In a blistering interview with CNN, Senator Elizabeth Warren was incensed over the trading activities last week, saying the market “is a rigged game.” Warren boldly called out the Securities and Exchange Commission (SEC), the premiere Wall Street regulator, admonishing the agency “to grow a backbone” and “get off their duffs and do their jobs.”
Warren said, “We need more regulation about market manipulation.” She also decried the practices of “pump and dumps” and stock buybacks that enrich the CEOs and executives. The senator added, “The SEC needs a broader look at how hedge funds and corporations manipulate the market.”
Casino-like swings in stock prices of GameStop reflect wild levels of speculation that don’t help GameStop’s workers or customers and could lead to market instability. Today I told the SEC to explain what exactly it's doing to prevent market manipulation. https://t.co/NWaZe1jFVb pic.twitter.com/MAbjHcq47i— Elizabeth Warren (@SenWarren) January 29, 2021
In an effort to push the SEC into action, Warren sent a letter to Allison Herren Lee, the acting chair of the SEC. She wrote, “I am deeply concerned that these casino-like swings in the value of GameStop and other company shares are yet another example of the gamesmanship that interferes with the ‘fair, orderly, and efficient’ function of the market.”
Warren demanded to know what the SEC is doing to address market manipulation—relative to the incredible run-ups in the stock prices of a number of companies touted by members of the r/wallstreetbets subreddit. She asserted the spikes in value are “raising obvious questions about public confidence in the market and those trading in it.”
Warren, a member of the Senate Banking Committee and an avowed critic of the practices on Wall Street, told the SEC to take action “to ensure that markets reflect real value, rather than the highly leveraged bets of wealthy traders or those who seek to inflict financial damage on those traders.“ She ominously gave a deadline of Feb. 5 to come up with solutions to “improve its enforcement capabilities”—or else.
In a statement released earlier Friday, the SEC said it’s “closely monitoring the extreme price volatility of certain stocks’ trading prices over the past several days.” To be fair, with the new administration of President Joe Biden, the SEC, similar to other government agencies, is in the midst of transitioning from Donald Trump’s appointees to Biden’s choices. Former SEC chief, Jay Clayton, has departed and the new incumbent chair, Gary Gensler, will be starting.
In addition to the army of mostly novice day traders, Warren set her sights on the short-selling hedge funds, whose goal was to see the stock prices of targeted companies dramatically plummet in value, so that they could reap substantial profits. These corporations could end up seeking bankruptcy protection and be forced to fire thousands of workers who will end up in one of the worst jobs markets in modern history.
For years, the same hedge funds, private equity firms, and wealthy investors dismayed by the GameStop trades have treated the stock market like their own personal casino while everyone else pays the price.— Elizabeth Warren (@SenWarren) January 27, 2021
In back-to-back tweets, the SEC said, “We are aware of and actively monitoring the on-going market volatility in the options and equities markets and, consistent with our mission to protect investors and maintain fair, orderly, and efficient markets.
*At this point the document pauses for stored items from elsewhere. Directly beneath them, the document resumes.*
-- ==== Sys2Proof/Safety.lean ====
section
/-! DEFINITION. What counts as a safe run: the invariants every step keeps, and the words the statements are written in. -/

namespace Sys2Proof.Machine

/-- The running operation has this step (42_read_byte.md R120, 43_invalidate.md R139); S3 and V3 exist in `ADDR16` only. -/
def hasStage (a : AddrCfg) : Op → Stage → Bool
  | .read, .s3 => addrMode a == .addr16
  | .read, .vf => false
  | .read, _ => true
  | .inval, .s1 => true
  | .inval, .s2 => true
  | .inval, .s3 => addrMode a == .addr16
  | .inval, .s4 => true
  | .inval, .vf => true
  | .inval, _ => false
  | .init, _ => false
  | .none, _ => false

/-- A transaction runs: `READ_BYTE` or `INVALIDATE` is in progress. -/
def transacting (s : State) : Bool := s.op == .read || s.op == .inval

/-- What holds while a step of the running operation is about to issue or being polled: the operation has the step, a retry
is left, a start is confirmed beyond step 1, a fill byte is left in the fill loop, and nothing is captured yet. -/
structure StageInv (s : State) (l : Stage) : Prop where
  has_stage    : hasStage s.cfg.addr s.op l = true
  retry_left   : s.retryCnt < s.cfg.retryMax.val
  is_started   : l ≠ .s1 → s.started = true
  fill_left    : l = .vf → s.fillCnt < fillSize
  not_captured : s.op = .read → s.captured = false

/-- The transitions of `phase` (10_state.md R22): the happy paths of the two operations, the busy-retry and
arbitration-loss edges to `StartPending`, the cleanup edges to `Stopped`, and the exits to `Idle`. -/
def phaseEdge : Phase → Phase → Bool
  | .idle, .startPending => true
  | .startPending, .deviceSelected => true
  | .deviceSelected, .addressHighSent => true
  | .deviceSelected, .addressLowSent => true
  | .addressHighSent, .addressLowSent => true
  | .addressLowSent, .repeatedStartPending => true
  | .addressLowSent, .writeAckReceived => true
  | .repeatedStartPending, .readSelected => true
  | .readSelected, .byteReceived => true
  | .writeAckReceived, .writeAckReceived => true
  | p, .startPending => p != .byteReceived && p != .stopped
  | p, .stopped => p != .idle && p != .stopped
  | .stopped, .idle => true
  | .startPending, .idle => true
  | _, _ => false

/-- How the sequencer, `phase`, `op` and `started` hang together (10_state.md R20 to R23, R26). -/
def seqInv (s : State) : Prop :=
  match s.seq with
  | .ready => s.phase = .idle ∧ s.op = .none
  | .issue (.stage l) => StageInv s l ∧ phaseEdge s.phase (phaseOf (.stage l)) = true
  | .issue .cleanup => transacting s = true ∧ phaseEdge s.phase .stopped = true
  | .poll l => StageInv s l ∧ s.phase = phaseOf (.stage l) ∧ s.pollCnt < s.cfg.pollMax.val
  | .respond =>
    (s.op = .init ∧ s.phase = .idle) ∨
    (transacting s = true ∧ (s.phase = .stopped ∨ (s.phase = .startPending ∧ s.started = false)))

/-- The invariant of the machine. -/
structure EngineInv (s : State) : Prop where
  seq_ok      : seqInv s
  /-- 10_state.md R14 -/
  retry_le    : s.retryCnt ≤ s.cfg.retryMax.val
  /-- 10_state.md R15 -/
  poll_le     : s.pollCnt ≤ s.cfg.pollMax.val
  /-- 10_state.md R16 -/
  fill_le     : s.fillCnt ≤ fillSize
  /-- 70_reset_and_hazards.md R186 -/
  enabled     : transacting s = true → s.ctlEn = true
  /-- 10_state.md R13 -/
  sentinel    : s.op = .read → s.captured = false → s.result = failSentinel
  /-- 30_encoding.md R69 -/
  zero_offset : s.op = .inval → s.off = 0
  /-- 30_encoding.md R67 -/
  no_high     : addrMode s.cfg.addr = .addr8f → s.phase ≠ .addressHighSent
  /-- 43_invalidate.md R140: `INVALIDATE` never enters the read phases -/
  inval_phase : s.op = .inval →
    s.phase ≠ .repeatedStartPending ∧ s.phase ≠ .readSelected ∧ s.phase ≠ .byteReceived
  /-- the canonical form of the device's memory -/
  mem_wf      : Memory.wf s.mem = true

/-- The bus trace of the running operation (41_primitives.md R96, 60_exceptions.md R162): it begins with a start; the stop
is in it once `phase` is `Stopped`, once, as its last item, and not before; a reception comes directly after a read select,
and `SelR` is what was sent last when a reception is due. -/
structure TraceInv (s : State) : Prop where
  first_start : transacting s = true → s.trace = [] ∨ s.trace.head? = some .start
  one_stop    : transacting s = true → s.trace.count .stop = if s.phase = .stopped then 1 else 0
  stop_last   : transacting s = true → s.phase = .stopped → s.trace.getLast? = some .stop
  rx_after    : transacting s = true → ∀ pre post, s.trace = pre ++ .read :: post →
    pre.getLast? = some (.write (selR s.cfg.addr s.off))
  sel_read    : transacting s = true → s.seq = .poll .s6 ∨ s.seq = toStage .s7 →
    s.trace.getLast? = some (.write (selR s.cfg.addr s.off))
  empty_first : transacting s = true → s.trace = [] → s.seq = toStage .s1
  init_empty  : s.op = .init → s.trace = []

/-- How many primitives a pass from step 1 has issued when a step is about to issue, without its fill bytes. -/
def issuedBefore (a : AddrCfg) : Stage → Nat
  | .s1 => 0
  | .s2 => 1
  | .s3 => 2
  | .s4 => 1 + addrBytes a
  | .s5 => 2 + addrBytes a
  | .vf => 2 + addrBytes a
  | .s6 => 3 + addrBytes a
  | .s7 => 4 + addrBytes a

/-- The bound on the primitives of an operation without arbitration loss (42_read_byte.md R121, 43_invalidate.md R140):
`2 * RETRY_MAX + 6` in `ADDR16` and one fewer in `ADDR8F` for `READ_BYTE`, `2 * RETRY_MAX + 2 + FILL_SIZE + 1` and one fewer
for `INVALIDATE`. -/
def primitiveBound (p : Params) (o : Op) : Nat :=
  2 * p.retryMax.val + addrBytes p.addr + (if o = .inval then fillSize + 1 else 4)

/-- No arbitration loss in the running operation. -/
def noArbLoss (s : State) : Prop := ∀ e ∈ s.errors, e.error ≠ .arbLost

/-- The count of primitives issued, as long as the operation has met no arbitration loss. -/
def CountInv (s : State) : Prop :=
  transacting s = true → noArbLoss s →
    match s.seq with
    | .issue (.stage l) =>
      s.trace.length = 2 * s.retryCnt + issuedBefore s.cfg.addr l + (if l = .vf then s.fillCnt else 0)
    | .poll l =>
      s.trace.length = 2 * s.retryCnt + issuedBefore s.cfg.addr l + (if l = .vf then s.fillCnt else 0) + 1
    | .issue .cleanup => s.trace.length + 1 ≤ primitiveBound s.cfg s.op
    | .respond => s.trace.length ≤ primitiveBound s.cfg s.op
    | .ready => True

/-- `v` is the state in which stage `l`'s sample looks at `CTL_DONE`: the pulses have ended and the environment has moved. -/
structure Samples (s : State) (l : Stage) (v : State) : Prop where
  no_reset : s.rst = false
  polling  : s.seq = .poll l
  view     : v = envStep (beginStep s)

/-- The sample sees completion, and its status has class `c` (41_primitives.md R97 to R99). -/
structure SeesClass (s : State) (l : Stage) (c : StatusClass) (v : State) : Prop extends Samples s l v where
  done  : v.ctlDone = true
  cls   : classify v.cfg.classRows (kindOf l) v.ctlStatus = c

/-- The sample is the last permitted one and sees no completion (41_primitives.md R97). -/
structure SeesTimeout (s : State) (l : Stage) (v : State) : Prop extends Samples s l v where
  empty : v.ctlDone = false
  last  : v.pollCnt + 1 = v.cfg.pollMax.val

end Sys2Proof.Machine
end

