-- ==== Sys2Proof/Laws/Device.lean ====
section
/-! SUPPORT. What the chosen device makes of one more primitive, and what no primitive changes. -/

namespace Sys2Proof.Machine

/-- One more primitive handed over is performed after the ones before it. -/
theorem serve_handed_over (a : AddrCfg) (h : Hidden) (m : Memory) (w : PrimWord) :
    serve a { h with requests := h.requests ++ [w] } m = servePrim a w (serve a h m) := by
  simp [serve, List.foldl_append]

/-- What every primitive leaves as it was: the properties of the device, and what is outstanding. -/
structure SameDevice (r r' : Reply) : Prop where
  requests       : r'.hidden.requests = r.hidden.requests
  writeTime      : r'.hidden.writeTime = r.hidden.writeTime
  writeProtected : r'.hidden.writeProtected = r.hidden.writeProtected

theorem serveSelect_same (a : AddrCfg) (b : Byte) (r : Reply) : SameDevice r (serveSelect a b r) := by
  unfold serveSelect
  split
  · split <;> exact ⟨rfl, rfl, rfl⟩
  · exact ⟨rfl, rfl, rfl⟩

theorem serveByte_same (a : AddrCfg) (n : Nat) (b : Byte) (r : Reply) : SameDevice r (serveByte a n b r) := by
  unfold serveByte
  split
  · exact ⟨rfl, rfl, rfl⟩
  · split <;> exact ⟨rfl, rfl, rfl⟩

theorem serveTx_same (a : AddrCfg) (b : Byte) (r : Reply) : SameDevice r (serveTx a b r) := by
  unfold serveTx
  split
  · exact serveSelect_same a b r
  · exact serveByte_same a _ b r
  all_goals exact ⟨rfl, rfl, rfl⟩

theorem serveRx_same (a : AddrCfg) (r : Reply) : SameDevice r (serveRx a r) := by
  unfold serveRx
  split <;> exact ⟨rfl, rfl, rfl⟩

theorem servePrim_same (a : AddrCfg) (w : PrimWord) (r : Reply) :
    SameDevice r (servePrim a w r) ∧ (servePrim a w r).done = true := by
  unfold servePrim
  split
  · exact ⟨⟨rfl, rfl, rfl⟩, rfl⟩
  · rename_i b _
    have h := serveTx_same a b { r with done := true }
    refine ⟨⟨h.requests, h.writeTime, h.writeProtected⟩, ?_⟩
    unfold serveTx serveSelect serveByte
    repeat' split
    all_goals rfl
  · have h := serveRx_same a { r with done := true }
    refine ⟨⟨h.requests, h.writeTime, h.writeProtected⟩, ?_⟩
    unfold serveRx
    split <;> rfl
  · exact ⟨⟨rfl, rfl, rfl⟩, rfl⟩

/-- Nothing is outstanding after the device has answered, and the device's properties stay. -/
theorem serve_same (a : AddrCfg) (h : Hidden) (m : Memory) :
    (serve a h m).hidden.requests = [] ∧ (serve a h m).hidden.writeTime = h.writeTime ∧
    (serve a h m).hidden.writeProtected = h.writeProtected := by
  have key : ∀ (ws : List PrimWord) (r : Reply), SameDevice r (ws.foldl (fun r w => servePrim a w r) r) := by
    intro ws
    induction ws with
    | nil => exact fun r => ⟨rfl, rfl, rfl⟩
    | cons w ws ih =>
      intro r
      have h1 := (servePrim_same a w r).1
      have h2 := ih (servePrim a w r)
      exact ⟨h2.requests.trans h1.requests, h2.writeTime.trans h1.writeTime,
        h2.writeProtected.trans h1.writeProtected⟩
  have hk := key h.requests { hidden := { h with requests := [] }, mem := m, done := false, status := 0, data := 0 }
  exact ⟨hk.requests, hk.writeTime, hk.writeProtected⟩

end Sys2Proof.Machine
end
We are working with our fellow regulators to assess the situation and review the activities of regulated entities, financial intermediaries, and other market participants.”
"we are working with our fellow regulators to assess the situation and review the activities of regulated entities, financial intermediaries, and other market participants." https://t.co/P3IMlwB62h (2/2)— SEC (@SECGov) January 27, 2021
The regulator also asserted, “The Commission will closely review actions taken by regulated entities that may disadvantage investors or otherwise unduly inhibit their ability to trade certain securities. In addition, we will act to protect retail investors when the facts demonstrate abusive or manipulative trading activity that is prohibited by the federal securities laws. Market participants should be careful to avoid such activity.”
The stage is being set for some dramatic changes in regulation over Wall Street. The recent trading activities, while characterized as the “good, young kids against the evil hedge fund and Wall Street-entrenched establishment,” the reality is the battle highlighted serious fundamental, underlying issues.
Were the over 5 million members of the subreddit colluding together, along with others on social media, to drive the prices higher for their own profits and to the detriment of those who were the last to buy at the record levels? How could hedge funds sell more than 100% of a company’s shares short? Naked short selling is prohibited, but did it occur? Do online brokerages, such as Robinhood, have sufficient capital to weather unforeseeable spikes in trading of volatile securities?
The trading platform app needed to raise billions of dollars to meet net capital requirements. Last week, Robinhood restricted trading in the go-to stocks of the day traders, which brought about a number of lawsuits.
It’s clear, as Warren pointed out, the U.S. securities markets need to make some serious changes. In the short term, it may impact the bottom line of brokerage firms, as they’ll need to hire more compliance, legal, audit, risk, anti-money laundering and regulatory professionals, enact new internal rules and regulations and implement technologies.
In the long run, it would serve everyone better by making the markets fair, transparent and honest with experienced professionals to watch over it.